Effect of direct and indirect plasma treatment on E. coli biofilms

Biofilms of E. coli BW25113 grown on polypropylene coupons were exposed to direct and indirect CAP treatment using the reactor configuration shown in Fig 1B and microbial inactivation was evaluated after 60, 120 and 180 seconds of exposure. As indicated in Fig 4A, direct treatment shows an overall higher efficiency in the biofilm inactivation rate, with no bacterial cells detected after a 180 second exposure. During the first 60 seconds of exposure both direct and indirect treatment eliminated biofilm cells similarly. while a 120 second exposure showed increased eradication only for the biofilm directly exposed to CAP. A 180 second exposure was found to eliminate all bacterial cells within the biofilm only under direct treatment, reaching the 2x102 CFU limit of detection for the test. Conversely, a reduction in the rate of inactivation was observed for indirectly treated biofilms beyond 60 seconds of exposure.

Fig 4. Inactivation of E. coli biofilms.

Fig 4

(a) Impact of exposure time on microbial inactivation in the direct and indirect treatment reactors, and (b) Impact of exposure time on microbial inactivation of 1000 ppm NO premixed in N2.

This finding clearly indicates that biofilms placed within the direct enclosure experienced different treatment conditions to those in the indirect enclosure. However, such a finding contradicts the results of the gas phase characterization presented in Figs 2 and 3, which indicate that a biofilm placed ~ 1 cm from the discharge would receive an approximately similar ‘dose’ of reactive species as a biofilm placed ~ 50 cm away from the discharge. The only reactive agents that do not reach the indirect enclosure are UV photons and NO, which is readily lost through reaction with ozone. Consequently, these findings indicate that either UV, NO or both play a significant role in the antimicrobial action of an SBD.

Effect of NO on E. coli biofilm

The biological importance of NO is well established and it is known to have powerful antibiofilm properties. Based on computational modelling (Fig 2) and previous experimental studies of NO production and transport in an SBD [10], it has been determined that NO concentrations can reach several hundreds of ppm under operating conditions similar to those used in this study. To investigate the antimicrobial efficacy of NO against of E. coli, biofilm coated coupons were placed in an enclosure containing various concentrations of NO ranging from 10 ppm to 1000 ppm for up to 15 minutes. Fig 4B shows only the case of 1000 ppm NO, as lower concentrations were found to be ineffective for microbial inactivation. Following exposure to 1000 ppm of NO premixed in N2 gas, a slight bacterial reduction was apparent only after 10 minutes of treatment, with a 0.5 log reduction observed after 15 minutes. It is worth noting that such NO concentrations greatly exceed those that are likely to be experienced during plasma treatments, thus these findings suggested that NO alone is not solely responsible for the differences observed in microbial inactivation between the direct and indirect plasma exposure cases.

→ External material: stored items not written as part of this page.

section
/-! SUPPORT. What the table store may decide: a command reads no entry but the one at the key of the symbol it
completes (R66, R203), so with another table that agrees there it does the same, the table apart. -/

namespace Sys2Proof.Machine

/-! ### Outcomes, the table apart -/

/-- The outcome `r` with the table `tbl` in place of its own. -/
def withTable (tbl : Table) : Result → Result
  | .next t => .next (t.setTbl tbl)
  | .fault f => .fault f
  | .refused f => .refused f

/-- The action's result with the table `tbl` in place of its own. -/
def ActionResult.withTable (tbl : Table) : ActionResult → ActionResult
  | .done t d => .done (t.setTbl tbl) d
  | .raised f y k => .raised f y k

/-! ### `RD` -/

theorem registerValue_setTbl (tbl : Table) (s : State) (q : Register) :
    registerValue q (s.setTbl tbl) = registerValue q s := by
  cases q <;> rfl

theorem execRd_setTbl (tbl : Table) (s : State) (r : Byte) : execRd r (s.setTbl tbl) = withTable tbl (execRd r s) := by
  unfold execRd
  cases Register.ofNumber r with
  | none => rfl
  | some q => simp only [apply_ite (withTable tbl), registerValue_setTbl]; rfl

/-! ### The commands that complete a symbol -/

/-- `tbl` and the table of `s` agree at the next key of the symbol `y`, the key ENCSYM looks up (R203). -/
def AgreesAtNextKey (tbl : Table) (s : State) (y : Symbol) : Prop :=
  tbl.read y (s.occ.get y + 1) = s.tbl.read y (s.occ.get y + 1)

section
variable {tbl : Table} {s : State}

theorem countSym_setTbl (y : Symbol) : countSym y (s.setTbl tbl) = (countSym y s).withTable tbl := by
  rw [countSym, countSym, apply_ite (ActionResult.withTable tbl)]
  rfl

theorem encSym_setTbl {y : Symbol} (h : AgreesAtNextKey tbl s y) :
    encSym y (s.setTbl tbl) = (encSym y s).withTable tbl := by
  have hread : (s.setTbl tbl).tbl.read y (s.occ.get y + 1) = s.tbl.read y (s.occ.get y + 1) := h
  simp only [encSym, State.setTbl_occ, hread, apply_ite (ActionResult.withTable tbl)]
  cases s.tbl.read y (s.occ.get y + 1) with
  | none => rfl
  | some v => simp only [apply_ite (ActionResult.withTable tbl)]; rfl

theorem emit_setTbl {y : Symbol} (h : AgreesAtNextKey tbl s y) :
    emit y (s.setTbl tbl) = (emit y s).withTable tbl := by
  rw [emit, emit, apply_ite (ActionResult.withTable tbl), countSym_setTbl, encSym_setTbl h]
  rfl

theorem finishEmit_withTable (r : ActionResult) {last : State → State}
    (hlast : ∀ u : State, last (u.setTbl tbl) = (last u).setTbl tbl) :
    finishEmit (r.withTable tbl) (s.setTbl tbl) last = withTable tbl (finishEmit r s last) := by
  cases r with
  | done t d => exact congrArg (reply .sym d) (hlast t)
  | raised f y k => rfl

theorem completeSymbol_setTbl {y : Symbol} (h : AgreesAtNextKey tbl s y) {last : State → State}
    (hlast : ∀ u : State, last (u.setTbl tbl) = (last u).setTbl tbl) :
    finishEmit (emit y ((s.setTbl tbl).setBuf [])) ((s.setTbl tbl).setBuf []) last =
      withTable tbl (finishEmit (emit y (s.setBuf [])) (s.setBuf []) last) := by
  have hemit : emit y ((s.setBuf []).setTbl tbl) = (emit y (s.setBuf [])).withTable tbl := emit_setTbl h
  rw [← finishEmit_withTable _ hlast, ← hemit]
  rfl

theorem execPush_setTbl {b : Byte} (h : AgreesAtNextKey tbl s (s.buf ++ [b])) :
    execPush b (s.setTbl tbl) = withTable tbl (execPush b s) := by
  have hsymbol := completeSymbol_setTbl h (last := id) (fun _ => rfl)
  simp only [execPush, apply_ite (withTable tbl), ← hsymbol]
  rfl
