-- ==== Sys2Proof/Machine/CodeTable.lean ====
section
/-! DEFINITION. The code table ROM generator: `GenCodes()` and CG.GEN, CT.LEN, CT.BITS
(42_code_table.md R130 to R136). -/

namespace Sys2Proof.Machine

/-- `Visit(n, path)` (R130): the (byte, path) pairs of the leaves below `n`, in left-to-right leaf
order (R131), to the depth `fuel`. A child's index is below its parent's (10_state.md R22 clause e),
so a depth of `n + 1` reaches every leaf (log 6). -/
def visit (nodes : List Node) : Nat → Nat → List Bool → List (Byte × List Bool)
  | 0, _, _ => []
  | fuel + 1, n, path =>
    match (nodeAt nodes n).kids with
    | none => [((nodeAt nodes n).value, path)]
    | some (l, r) => visit nodes fuel l (path ++ [false]) ++ visit nodes fuel r (path ++ [true])

/-- The (byte, path) pairs of the current tree; none when `root_valid = 0` (R130, R132). -/
def treePaths (nodes : List Node) (root : Option Nat) : List (Byte × List Bool) :=
  match root with
  | none => []
  | some r => visit nodes (r + 1) r []

/-- The number whose bit `k` is bit `k` of the path. -/
def pathNat : List Bool → Nat
  | [] => 0
  | b :: rest => b.toNat + 2 * pathNat rest

/-- The code table entry of a path: `len = len(path)`, `bits[k] = path[k]`, other bits 0 (R130). -/
def pathEntry (path : List Bool) : CodeEntry :=
  ⟨BitVec.ofNat 8 path.length, BitVec.ofNat 256 (pathNat path)⟩

/-- `CODE[v] <- entry of the path`. -/
def writeCode (t : Table CodeEntry) (vp : Byte × List Bool) : Table CodeEntry :=
  t.set vp.1 (pathEntry vp.2)

/-- The table `GenCodes()` leaves: every entry cleared, then one written per leaf (R130). -/
def genTable (nodes : List Node) (root : Option Nat) : Table CodeEntry :=
  (treePaths nodes root).foldl writeCode (Table.fill CodeEntry.empty)

/-- `GenCodes()` and `codes_valid <- 1` (R130, R133). -/
def State.genCodes (s : State) : State := s.setCode (genTable s.nodes s.root)

/-- CG.GEN (R133): the response is the number of leaves visited. -/
def execCgGen (s : State) : Result :=
  respond (natWord (treePaths s.nodes s.root).length) s.genCodes

/-- CT.LEN (R135). -/
def execCtLen (a : Nat) (s : State) : Result :=
  if ¬ isByte a then raise .primitive .badOperand s
  else respond ((s.code.get (byteOf a)).len.setWidth 64) s

/-- CT.BITS (R136): bits `64*b + 63` to `64*b` of the entry. -/
def execCtBits (a b : Nat) (s : State) : Result :=
  if ¬ isByte a then raise .primitive .badOperand s
  else if ¬ isQuarter b then raise .primitive .badOperand s
  else respond ((s.code.get (byteOf a)).bits.extractLsb' (64 * b) 64) s

end Sys2Proof.Machine
end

Contribution of plasma generated UV on E. coli biofilm inactivation

To assess the contribution of plasma generated UV towards the inactivation of E. coli biofilms a modification was made to the direct treatment enclosure whereby a quartz disc (UQG Ltd, Cambridge, UK) was placed between the SBD electrode and biofilm samples, Fig 5A. Three specific conditions were investigated: (i) no quartz disc–where samples were exposed to both the reactive species and UV from the discharge; (ii) UV transparent quartz disc–where samples were exposed to UV from the discharge and any reactive species that were able to diffuse around the disc; and (iii) quartz disc sputter coated with copper to block UV transmittance–where samples were exposed to only the reactive species that were able to diffuse around the UV blocking disc.

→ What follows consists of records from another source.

/-- R116, R119, R120: every slot above the leaves is the merge of the two lowest-ranked nodes that no
earlier merge took, the lower-ranked one as the left child; its weight is the sum and its value the
minimum of theirs; and the nodes still to be merged have different values, so no two have equal
keys. -/
def Obligations.MergesTakeTheTwoLowestRanked : Prop :=
  ∀ s t : State, exec .tbBuild s = .next t →
    (∀ n, (present s.freq).length ≤ n → n < t.nodes.length →
        ∃ l r, (nodeAt t.nodes n).kids = some (l, r)
          ∧ (nodeAt t.nodes n).weight = (nodeAt t.nodes l).weight + (nodeAt t.nodes r).weight
          ∧ (nodeAt t.nodes n).value.toNat
            = min (nodeAt t.nodes l).value.toNat (nodeAt t.nodes r).value.toNat
          ∧ Unmerged t.nodes n l ∧ Unmerged t.nodes n r ∧ less t.nodes l r = true
          ∧ ∀ p, Unmerged t.nodes n p → p ≠ l → p ≠ r → less t.nodes r p = true)
      ∧ ∀ n p q, (present s.freq).length ≤ n → n ≤ t.nodes.length → Unmerged t.nodes n p →
        Unmerged t.nodes n q → p ≠ q → (nodeAt t.nodes p).value ≠ (nodeAt t.nodes q).value

/-- R7, R105: the bounds of a build, and what its root carries: the sum of all frequencies and the
smallest byte of non-zero frequency. -/
def Obligations.BuildStaysWithinBounds : Prop :=
  ∀ freq w, (∀ v, freq.get v < 2 ^ w) →
    (leafScan freq).pq.length ≤ 256 ∧ (builtNodes freq).length ≤ 511
      ∧ (∀ n ∈ builtNodes freq, n.weight < 2 ^ (w + 8))
      ∧ ∀ r, builtRoot freq = some r →
        (∀ v path, LeadsTo (builtNodes freq) r v path → path.length ≤ 255)
          ∧ (nodeAt (builtNodes freq) r).weight = freq.cells.sum
          ∧ (present freq).head? = some (nodeAt (builtNodes freq) r).value

/-! ### The code table -/

/-- R130, R132, R133: CG.GEN. A byte's code is the path to its leaf, bit `k` of the entry being bit `k`
of the path; every other entry is empty; the response is the number of leaves. It holds of every tree
within the invariant, and for no tree the table is empty and the response 0. -/
def Obligations.CodesArePaths : Prop :=
  ∀ (s : State) a b, decodeOp 0x51#8 a b = some .cgGen
    ∧ ∃ C n, exec .cgGen s = .next ({ s with code := C, codesValid := true }.ok (natWord n))
      ∧ (s.root = none → n = 0 ∧ ∀ v, C.get v = ⟨0#8, 0#256⟩)
      ∧ ∀ r, Inv s → s.root = some r →
        (∀ v path, LeadsTo s.nodes r v path → (C.get v).len.toNat = path.length
            ∧ ∀ k, (C.get v).bits.getLsbD k = path.getD k false)
          ∧ (∀ v, (∀ path, ¬ LeadsTo s.nodes r v path) → C.get v = ⟨0#8, 0#256⟩)
          ∧ ∃ leaves : List (Byte × List Bool), leaves.Nodup ∧ leaves.length = n
            ∧ ∀ v path, (v, path) ∈ leaves ↔ LeadsTo s.nodes r v path

/-- R135, R136: CT.LEN and CT.BITS read the table as it is; bits at and beyond the length read as 0 in a
state within the invariant. -/
def Obligations.CodeTableReadOut : Prop :=
  ∀ (s : State) a b,
    (decodeOp 0x52#8 a b = some (.ctLen a) ∧ decodeOp 0x53#8 a b = some (.ctBits a b))
      ∧ (255 < a → exec (.ctLen a) s = .next (s.err 7#8)
        ∧ exec (.ctBits a b) s = .next (s.err 7#8))
      ∧ (3 < b → exec (.ctBits a b) s = .next (s.err 7#8))
      ∧ (a ≤ 255 → exec (.ctLen a) s
        = .next (s.ok (natWord (s.code.get (byteOf a)).len.toNat)))
      ∧ (a ≤ 255 → b ≤ 3 → ∃ d, exec (.ctBits a b) s = .next (s.ok d)
        ∧ ∀ k, k < 64 → d.getLsbD k = (s.code.get (byteOf a)).bits.getLsbD (64 * b + k)
          ∧ (Inv s → (s.code.get (byteOf a)).len.toNat ≤ 64 * b + k → d.getLsbD k = false))

/-- R137: in the table of a tree with two or more leaves every present byte has a code of at least one
bit, no code is a prefix of another, and the sum of `2^(-len)` is exactly 1. -/
def Obligations.CodeIsPrefixFreeAndComplete : Prop :=
  ∀ freq : Table Nat, 2 ≤ (present freq).length →
    (∀ v ∈ present freq, 1 ≤ ((codesOf freq).get v).len.toNat)
      ∧ (∀ u ∈ present freq, ∀ v ∈ present freq, u ≠ v →
        ¬ codeBits ((codesOf freq).get u) <+: codeBits ((codesOf freq).get v))
      ∧ ((present freq).map fun v => 2 ^ (255 - ((codesOf freq).get v).len.toNat)).sum = 2 ^ 255

/-! ### The header -/

/-- R11: `Dec` is the shortest decimal spelling, and `DecVal` reads digits, leading zeros allowed, and
is its inverse. -/
def Obligations.DecimalSpelling : Prop :=
  dec 0 = [0x30#8]
    ∧ (∀ n, decVal (dec n) = n ∧ (∀ c ∈ dec n, isDigit c = true) ∧ dec n ≠ [])
    ∧ (∀ n, n ≠ 0 → (dec n).head? ≠ some 0x30#8)
    ∧ (∀ t, decVal (0x30#8 :: t) = decVal t)
    ∧ ∀ t d, d < 10 → decVal (t ++ [byteOf (0x30 + d)]) = 10 * decVal t + d

/-- R175, R176: the header is the pairs `Dec(byte) Dec(frequency)` of the bytes of non-zero frequency in
ascending order, one space between numbers and none at the end; it has digits and spaces only, and at
`W_FREQ = 32` at most 3729 bytes. -/
def Obligations.HeaderGrammar : Prop :=
  ∀ freq : Table Nat,
    createHeader freq = List.intercalate [0x20#8]
        ((present freq).map fun v => dec v.toNat ++ 0x20#8 :: dec (freq.get v))
      ∧ (∀ c ∈ createHeader freq, isDigit c = true ∨ c = 0x20#8)
      ∧ charNewline ∉ createHeader freq
      ∧ ((∀ v, freq.get v < 2 ^ 32) → (createHeader freq).length ≤ 3729)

Fig 5. Modes of action and the exclusion of EHD driven mass transport effects.

Fig 5

(a) experimental configuration showing three treatment conditions: (i) biofilms exposed to both UV and chemical species transported from the plasma, (ii) quartz blocking plate used to allow transmission of UV while preventing direct transport of species from plasma, and (iii) Opaque blocking plate preventing transmission of UV and direct transport of species from plasma. Part (b) shows biofilm inactivation results for the three conditions tested.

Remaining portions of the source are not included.